Tuesday , February 13, 2018 - 10:30 AM
(c) 2018, Bloomberg.
President Donald Trump told lawmakers that tariffs are an option to prevent what he called “dumping” of steel and aluminum imports “by many countries” including China.
“Part of the options would be tariffs,” Trump said at the beginning of a meeting with members of Congress from both parties. “I want to keep prices down but I want to make sure that we have a steel industry.”
Trump’s meeting with the 19 lawmakers -- four Democrats and 15 Republicans -- led off with discussion of his administration’s investigation of steel and aluminum imports. Commerce Secretary Wilbur Ross submitted his department’s final reports on the metals to Trump in January, and the president has until mid-April to decide on any potential action, which could include tariffs.

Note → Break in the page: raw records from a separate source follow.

-- ==== Sys2Proof/Machine/Dispatch.lean ====
section
/-! DEFINITION. The meaning of every command: one arm per constructor, one direct call each. -/
namespace Sys2Proof.Machine

/-- The effect of a command on everything but the queue. -/
def exec (i : Instr) (s : State) : Host.Outcome State Fault Refusal :=
  match i with
  | .doorbellWrite n v => Sys2Proof.Machine.execDoorbellWrite n v s
  | .shadowPoll n => Sys2Proof.Machine.execShadowPoll n s
  | .ringFetch n => Sys2Proof.Machine.execRingFetch n s
  | .slotIdleCheck n => Sys2Proof.Machine.execSlotIdleCheck n s
  | .slotEnable who n v => Sys2Proof.Machine.execSlotEnable who n v s
  | .slotDisable who n v => Sys2Proof.Machine.execSlotDisable who n v s
  | .destroy who n => Sys2Proof.Machine.execDestroy who n s
  | .destroyFinish n => Sys2Proof.Machine.execDestroyFinish n s
  | .restart who n skip => Sys2Proof.Machine.execRestart who n skip s
  | .nop n => Sys2Proof.Machine.execNop n s
  | .launchGraph n => Sys2Proof.Machine.execLaunchGraph n s
  | .appendNodes n => Sys2Proof.Machine.execAppendNodes n s
  | .templateRelease n => Sys2Proof.Machine.execTemplateRelease n s
  | .rosterAdmit n => Sys2Proof.Machine.execRosterAdmit n s
  | .rosterExtend n => Sys2Proof.Machine.execRosterExtend n s
  | .rosterFold n => Sys2Proof.Machine.execRosterFold n s
  | .foldCommand n => Sys2Proof.Machine.execFoldCommand n s
  | .report n => Sys2Proof.Machine.execReport n s
  | .indirectPointerRead c j => Sys2Proof.Machine.execIndirectPointerRead c j s
  | .commandRetire n seq => Sys2Proof.Machine.execCommandRetire n seq s
  | .completionRecordWrite n => Sys2Proof.Machine.execCompletionRecordWrite n s
  | .irqCoalesceTimeout n => Sys2Proof.Machine.execIrqCoalesceTimeout n s
  | .commandWatchdog n seq => Sys2Proof.Machine.execCommandWatchdog n seq s
  | .tsetCommit who p v => Sys2Proof.Machine.execTsetCommit who p v s
  | .tsetSelect who p v => Sys2Proof.Machine.execTsetSelect who p v s
  | .tileOwnerWrite who j v => Sys2Proof.Machine.execTileOwnerWrite who j v s
  | .tileDeparted j => Sys2Proof.Machine.execTileDeparted j s
  | .swapqPush who p v => Sys2Proof.Machine.execSwapqPush who p v s
  | .swapqPop who p v => Sys2Proof.Machine.execSwapqPop who p v s
  | .contextSave who c v => Sys2Proof.Machine.execContextSave who c v s
  | .saveImageWrite c => Sys2Proof.Machine.execSaveImageWrite c s
  | .contextRestore who c v => Sys2Proof.Machine.execContextRestore who c v s
  | .restoreComplete c => Sys2Proof.Machine.execRestoreComplete c s
  | .rearm who c v => Sys2Proof.Machine.execRearm who c v s
  | .windowWrite who edges c v => Sys2Proof.Machine.execWindowWrite who edges c v s
  | .objInitCommit who v => Sys2Proof.Machine.execObjInitCommit who v s
  | .objFreeCommit who v => Sys2Proof.Machine.execObjFreeCommit who v s
  | .objSelect who v => Sys2Proof.Machine.execObjSelect who v s
  | .xlatInv who v => Sys2Proof.Machine.execXlatInv who v s
  | .xlatInvDone => Sys2Proof.Machine.execXlatInvDone s
  | .syncDumpStart who v => Sys2Proof.Machine.execSyncDumpStart who v s
  | .syncDumpDone => Sys2Proof.Machine.execSyncDumpDone s
  | .modeWrite who v => Sys2Proof.Machine.execModeWrite who v s
  | .holdWrite who v => Sys2Proof.Machine.execHoldWrite who v s
  | .lockstepRestart who v => Sys2Proof.Machine.execLockstepRestart who v s
  | .chipResetWrite who v => Sys2Proof.Machine.execChipResetWrite who v s
  | .compatWrite who v => Sys2Proof.Machine.execCompatWrite who v s
  | .settingsReload who v => Sys2Proof.Machine.execSettingsReload who v s
  | .reloadComplete f => Sys2Proof.Machine.execReloadComplete f s
  | .spiGo who v => Sys2Proof.Machine.execSpiGo who v s
  | .spiDone rx => Sys2Proof.Machine.execSpiDone rx s
  | .firmwareLoad who k v => Sys2Proof.Machine.execFirmwareLoad who k v s
  | .firmwareLoaded k => Sys2Proof.Machine.execFirmwareLoaded k s
  | .watchdogKick who k v => Sys2Proof.Machine.execWatchdogKick who k v s
  | .draoftLock who v => Sys2Proof.Machine.execDraoftLock who v s
  | .driverTeardown who v => Sys2Proof.Machine.execDriverTeardown who v s
  | .unbench who v => Sys2Proof.Machine.execUnbench who v s
  | .unbenchComplete ok => Sys2Proof.Machine.execUnbenchComplete ok s
  | .freeze who => Sys2Proof.Machine.execFreeze who s
  | .quiesce who => Sys2Proof.Machine.execQuiesce who s
  | .quiesceReached => Sys2Proof.Machine.execQuiesceReached s
  | .snap who => Sys2Proof.Machine.execSnap who s
  | .resume who => Sys2Proof.Machine.execResume who s
  | .traceModeStart who v => Sys2Proof.Machine.execTraceModeStart who v s
  | .traceModeOff who v => Sys2Proof.Machine.execTraceModeOff who v s
  | .traceHostTrigger who v => Sys2Proof.Machine.execTraceHostTrigger who v s
  | .gcntSnap who v => Sys2Proof.Machine.execGcntSnap who v s
  | .snapDumpStart who v => Sys2Proof.Machine.execSnapDumpStart who v s
  | .snapDumpDone => Sys2Proof.Machine.execSnapDumpDone s
  | .inspSelect who w v => Sys2Proof.Machine.execInspSelect who w v s
  | .inspectRead who off wide => Sys2Proof.Machine.execInspectRead who off wide s
  | .rosterEnable who k v => Sys2Proof.Machine.execRosterEnable who k v s
  | .rosterDisable who k v => Sys2Proof.Machine.execRosterDisable who k v s
  | .foldTrick who k v => Sys2Proof.Machine.execFoldTrick who k v s
  | .rosterClose who k v => Sys2Proof.Machine.execRosterClose who k v s
  | .linkAccept who k v => Sys2Proof.Machine.execLinkAccept who k v s
  | .portEnable who k v => Sys2Proof.Machine.execPortEnable who k v s
  | .portDisable who k v => Sys2Proof.Machine.execPortDisable who k v s
  | .portExpectWrite who port v => Sys2Proof.Machine.execPortExpectWrite who port v s
  | .serveCommit who v => Sys2Proof.Machine.execServeCommit who v s
  | .resCommit who v => Sys2Proof.Machine.execResCommit who v s
  | .relCommit who v => Sys2Proof.Machine.execRelCommit who v s
  | .podPagesWrite who p v => Sys2Proof.Machine.execPodPagesWrite who p v s
  | .resBindingWrite who c v => Sys2Proof.Machine.execResBindingWrite who c v s
  | .rqEnable who v => Sys2Proof.Machine.execRqEnable who v s
  | .rqDisable who v => Sys2Proof.Machine.execRqDisable who v s
  | .rqRdWrite who v => Sys2Proof.Machine.execRqRdWrite who v s
  | .cplRdWrite who n v => Sys2Proof.Machine.execCplRdWrite who n v s
  | .registerWrite who off v => Sys2Proof.Machine.execRegisterWrite who off v s
  | .lowHalfRead who off => Sys2Proof.Machine.execLowHalfRead who off s
  | .lowHalfWrite who off v => Sys2Proof.Machine.execLowHalfWrite who off v s
  | .highHalfWrite who off v => Sys2Proof.Machine.execHighHalfWrite who off v s
  | .accessAbort who bar off size write => Sys2Proof.Machine.execAccessAbort who bar off size write s
  | .resolverUpdate => Sys2Proof.Machine.execResolverUpdate s
  | .scrub c r => Sys2Proof.Machine.execScrub c r s
  | .nodeDispatch c j => Sys2Proof.Machine.execNodeDispatch c j s
  | .offerAnswer r c j => Sys2Proof.Machine.execOfferAnswer r c j s
  | .answerArrival r c j => Sys2Proof.Machine.execAnswerArrival r c j s
  | .collectWindowClose c j => Sys2Proof.Machine.execCollectWindowClose c j s
  | .offerConfirm r c j => Sys2Proof.Machine.execOfferConfirm r c j s
  | .offerWithdraw r c j => Sys2Proof.Machine.execOfferWithdraw r c j s
  | .backlogDispatch p r => Sys2Proof.Machine.execBacklogDispatch p r s
  | .issueSlot r => Sys2Proof.Machine.execIssueSlot r s
  | .leIssueSlot => Sys2Proof.Machine.execLeIssueSlot s
  | .startReport e => Sys2Proof.Machine.execStartReport e s
  | .engineCompletion e st word => Sys2Proof.Machine.execEngineCompletion e st word s
  | .completionAccept e => Sys2Proof.Machine.execCompletionAccept e s
  | .shareDone r c j => Sys2Proof.Machine.execShareDone r c j s
  | .leCompletion k st word => Sys2Proof.Machine.execLeCompletion k st word s
  | .combineRequest e => Sys2Proof.Machine.execCombineRequest e s
  | .combineDone e => Sys2Proof.Machine.execCombineDone e s
  | .loopStart c j => Sys2Proof.Machine.execLoopStart c j s
  | .loopIterationEnd c j => Sys2Proof.Machine.execLoopIterationEnd c j s
  | .sproutRead c j => Sys2Proof.Machine.execSproutRead c j s
  | .remoteSend c j => Sys2Proof.Machine.execRemoteSend c j s
  | .dynRetry c => Sys2Proof.Machine.execDynRetry c s
  | .drainReport e st => Sys2Proof.Machine.execDrainReport e st s
  | .drainLimitExpiry e lines => Sys2Proof.Machine.execDrainLimitExpiry e lines s
  | .cellResetDone e => Sys2Proof.Machine.execCellResetDone e s
  | .cellResetTimeout e => Sys2Proof.Machine.execCellResetTimeout e s
  | .fanoutExpand => Sys2Proof.Machine.execFanoutExpand s
  | .landingWaitResume => Sys2Proof.Machine.execLandingWaitResume s
  | .fanoutInstantiate => Sys2Proof.Machine.execFanoutInstantiate s
  | .fanoutComplete c j => Sys2Proof.Machine.execFanoutComplete c j s
  | .callSlotFree x => Sys2Proof.Machine.execCallSlotFree x s
  | .landingTimeout l => Sys2Proof.Machine.execLandingTimeout l s
  | .landingFree l => Sys2Proof.Machine.execLandingFree l s
  | .trickCompose c j => Sys2Proof.Machine.execTrickCompose c j s
  | .composeRetry c j => Sys2Proof.Machine.execComposeRetry c j s
  | .trickInstantiate k => Sys2Proof.Machine.execTrickInstantiate k s
  | .trickEnd k => Sys2Proof.Machine.execTrickEnd k s
  | .retireRecordWrite k => Sys2Proof.Machine.execRetireRecordWrite k s
  | .logRecordWrite k => Sys2Proof.Machine.execLogRecordWrite k s
  | .importLanded slot => Sys2Proof.Machine.execImportLanded slot s
  | .signalNode c j => Sys2Proof.Machine.execSignalNode c j s
  | .waitNodeRegister c j => Sys2Proof.Machine.execWaitNodeRegister c j s
  | .waiterRecordGrant => Sys2Proof.Machine.execWaiterRecordGrant s
  | .syncSet e vid sc => Sys2Proof.Machine.execSyncSet e vid sc s
  | .syncClear e vid sc => Sys2Proof.Machine.execSyncClear e vid sc s
  | .syncAdvance e vid sc amt => Sys2Proof.Machine.execSyncAdvance e vid sc amt s
  | .syncRelease e vid sc => Sys2Proof.Machine.execSyncRelease e vid sc s
  | .syncWait e vid sc cond thr => Sys2Proof.Machine.execSyncWait e vid sc cond thr s
  | .syncClaim e vid sc => Sys2Proof.Machine.execSyncClaim e vid sc s
  | .syncTryClaim e vid sc => Sys2Proof.Machine.execSyncTryClaim e vid sc s
  | .syncRead e vid sc => Sys2Proof.Machine.execSyncRead e vid sc s
  | .xlatFill c vid => Sys2Proof.Machine.execXlatFill c vid s
  | .invalRequest e addr len => Sys2Proof.Machine.execInvalRequest e addr len s
  | .invalDone e => Sys2Proof.Machine.execInvalDone e s
  | .teardownContinue c => Sys2Proof.Machine.execTeardownContinue c s
  | .cellHang e lines => Sys2Proof.Machine.execCellHang e lines s
  | .cellUncorrectable e lines => Sys2Proof.Machine.execCellUncorrectable e lines s
  | .cellPortParity e lines => Sys2Proof.Machine.execCellPortParity e lines s
  | .mirrorParity tile lines => Sys2Proof.Machine.execMirrorParity tile lines s
  | .dealerParity r => Sys2Proof.Machine.execDealerParity r s
  | .dealerRebuilt r => Sys2Proof.Machine.execDealerRebuilt r s
  | .regionPathFault r b => Sys2Proof.Machine.execRegionPathFault r b s
  | .pathResetDone r ok => Sys2Proof.Machine.execPathResetDone r ok s
  | .leBench k reason => Sys2Proof.Machine.execLeBench k reason s
  | .serviceWatchdogExpiry k => Sys2Proof.Machine.execServiceWatchdogExpiry k s
  | .servicePathParity k => Sys2Proof.Machine.execServicePathParity k s
  | .supplyWarn die => Sys2Proof.Machine.execSupplyWarn die s
  | .supplyClear die => Sys2Proof.Machine.execSupplyClear die s
  | .supplyRecover die => Sys2Proof.Machine.execSupplyRecover die s
  | .clockRampStep die => Sys2Proof.Machine.execClockRampStep die s
  | .supplyReset => Sys2Proof.Machine.execSupplyReset s
  | .rqPacketWrite => Sys2Proof.Machine.execRqPacketWrite s
  | .vectorSignal v => Sys2Proof.Machine.execVectorSignal v s
  | .deadlineTick => Sys2Proof.Machine.execDeadlineTick s
  | .suspendReport e => Sys2Proof.Machine.execSuspendReport e s
  | .suspendTimeout e => Sys2Proof.Machine.execSuspendTimeout e s
  | .donateTimeout f => Sys2Proof.Machine.execDonateTimeout f s
  | .allBlocked p => Sys2Proof.Machine.execAllBlocked p s
  | .autoSwapRestore p => Sys2Proof.Machine.execAutoSwapRestore p s
  | .beatTick => Sys2Proof.Machine.execBeatTick s
  | .beatPinEdge => Sys2Proof.Machine.execBeatPinEdge s
  | .beatFlywheel => Sys2Proof.Machine.execBeatFlywheel s
  | .beatParcelReceive k q => Sys2Proof.Machine.execBeatParcelReceive k q s
  | .beatRemoteApply => Sys2Proof.Machine.execBeatRemoteApply s
  | .beatPinInverted => Sys2Proof.Machine.execBeatPinInverted s
  | .monitorEvaluate c j => Sys2Proof.Machine.execMonitorEvaluate c j s
  | .slowdownReport => Sys2Proof.Machine.execSlowdownReport s
  | .blockReceive k bytes => Sys2Proof.Machine.execBlockReceive k bytes s
  | .nakReceive k seq => Sys2Proof.Machine.execNakReceive k seq s
  | .hopAckTimeout k => Sys2Proof.Machine.execHopAckTimeout k s
  | .transmitSlot k => Sys2Proof.Machine.execTransmitSlot k s
  | .decrementReceive k q => Sys2Proof.Machine.execDecrementReceive k q s
  | .signalReceive k q => Sys2Proof.Machine.execSignalReceive k q s
  | .expertCallReceive k q => Sys2Proof.Machine.execExpertCallReceive k q s
  | .returnReceive k q => Sys2Proof.Machine.execReturnReceive k q s
  | .ackReceive k q => Sys2Proof.Machine.execAckReceive k q s
  | .helloReceive k q => Sys2Proof.Machine.execHelloReceive k q s
  | .cutMarkerReceive k q => Sys2Proof.Machine.execCutMarkerReceive k q s
  | .cutMarkerTimeout k => Sys2Proof.Machine.execCutMarkerTimeout k s
  | .e2eResend dest seq => Sys2Proof.Machine.execE2eResend dest seq s
  | .helloSend k => Sys2Proof.Machine.execHelloSend k s
  | .linkSilent k => Sys2Proof.Machine.execLinkSilent k s
  | .phyReady k => Sys2Proof.Machine.execPhyReady k s
  | .phyLost k => Sys2Proof.Machine.execPhyLost k s
  | .retrainExpiry k => Sys2Proof.Machine.execRetrainExpiry k s
  | .chipReset => Sys2Proof.Machine.execChipReset s
  | .settingsRead f => Sys2Proof.Machine.execSettingsRead f s
  | .gsInitDone => Sys2Proof.Machine.execGsInitDone s
  | .pllStable d => Sys2Proof.Machine.execPllStable d s
  | .startReady => Sys2Proof.Machine.execStartReady s
  | .lockstepTick => Sys2Proof.Machine.execLockstepTick s
  | .nativeGateStop u => Sys2Proof.Machine.execNativeGateStop u s
  | .traceFrameSend => Sys2Proof.Machine.execTraceFrameSend s
  | .traceAlignSend => Sys2Proof.Machine.execTraceAlignSend s
  | .uartRxFault => Sys2Proof.Machine.execUartRxFault s
  | .uartRxRecover => Sys2Proof.Machine.execUartRxRecover s
  | .beatOutShort => Sys2Proof.Machine.execBeatOutShort s
  | .draoftHelp => Sys2Proof.Machine.execDraoftHelp s
  | .draoftId => Sys2Proof.Machine.execDraoftId s
  | .draoftStatus => Sys2Proof.Machine.execDraoftStatus s
  | .draoftCnt => Sys2Proof.Machine.execDraoftCnt s
  | .draoftRd off cnt => Sys2Proof.Machine.execDraoftRd off cnt s
  | .draoftObj kind idx => Sys2Proof.Machine.execDraoftObj kind idx s
  | .draoftNode c j => Sys2Proof.Machine.execDraoftNode c j s
  | .draoftDump byCtx id => Sys2Proof.Machine.execDraoftDump byCtx id s
  | .draoftWr off v => Sys2Proof.Machine.execDraoftWr off v s
  | .draoftFreeze => Sys2Proof.Machine.execDraoftFreeze s
  | .draoftQuiesce => Sys2Proof.Machine.execDraoftQuiesce s
  | .draoftSnap id => Sys2Proof.Machine.execDraoftSnap id s
  | .draoftResume => Sys2Proof.Machine.execDraoftResume s
  | .draoftTrig => Sys2Proof.Machine.execDraoftTrig s
  | .highHalfRead who off => Sys2Proof.Machine.execHighHalfRead who off s
  | .returnParcelSend e x off payload => Sys2Proof.Machine.execReturnParcelSend e x off payload s
  | .deviceMemoryRequest e addr granules data => Sys2Proof.Machine.execDeviceMemoryRequest e addr granules data s
  | .msixUnmask v => Sys2Proof.Machine.execMsixUnmask v s
  | .sliceRejectsRead who k => Sys2Proof.Machine.execSliceRejectsRead who k s
  | .beatInFailsafe => Sys2Proof.Machine.execBeatInFailsafe s
  | .beatInFailsafeClear => Sys2Proof.Machine.execBeatInFailsafeClear s
  | .beatOutShortEnd => Sys2Proof.Machine.execBeatOutShortEnd s

end Sys2Proof.Machine
end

Trump instructed the Commerce Department last year to probe whether imports of steel and aluminum represent a threat to U.S. national security, under the seldom-used Section 232 of the Trade Expansion Act of 1962. The investigations are seen to primarily target China, which the U.S. blames for creating excess capacity and dragging down global prices. A separate U.S. probe into China’s intellectual property practices is also clouding trade relations.
Some Republican lawmakers challenged the idea of enacting tariffs based on a 232 finding.
“Invoking national security when I think it’s really hard to make that case invites retaliation,” Sen. Pat Toomey, a Pennsylvania Republican, told Trump.
Sen. Mike Lee, a Utah Republican, added: “You would end up with net job losses,” noting U.S. industrial dependence on steel. He said only 3 percent of imported steel is used for national-security purposes, potentially undermining Trump’s argument.
Trump responded that the number would go up as the U.S. increases defense spending in coming years.
A White House spokeswoman Lindsay Walters, said Tuesday that the meeting “is part of the president’s commitment to ensure fair and reciprocal trade policies that support the American worker and grow the American economy.”
Trump has frequently accused China of unfair trading practices, and he recently told Chinese President Xi Jinping that the U.S. trade deficit with China is “unsustainable.” The prospect of Trump turning tough trade rhetoric into action increased last month after he slapped tariffs on solar panels and washing machines, in his first major punitive trade action since taking office.
Trump said on Monday that he would soon announce a “reciprocal tax” -- a tax on imports from other countries at the same rates those countries impose on U.S. products.
“So we’re going to be doing very much a reciprocal tax,” Trump said. “And you’ll be hearing about that during the week and during the coming months.”
But an administration official said later on Monday that there isn’t a proposal for a reciprocal tax in the works.
Trump nonetheless doubled down on his call for a reciprocal tax in the meeting Tuesday.
“I think we should have a reciprocal tax. That’s called fair trade,” Trump said. He added that that “we’re like the stupid people” if we continue paying tariffs imposed by other countries while allowing their products to enter the U.S. with lower duties.
Still, he conceded the U.S. may not impose the levy in the end.
A House Republican proposal to tax imports, known as the border-adjusted tax, was removed from tax revamp plans after facing intense opposition from import-heavy industries such as retailers, and a cool reception from Senate lawmakers. Ultimately, no such import tax made it into the tax law that passed in December.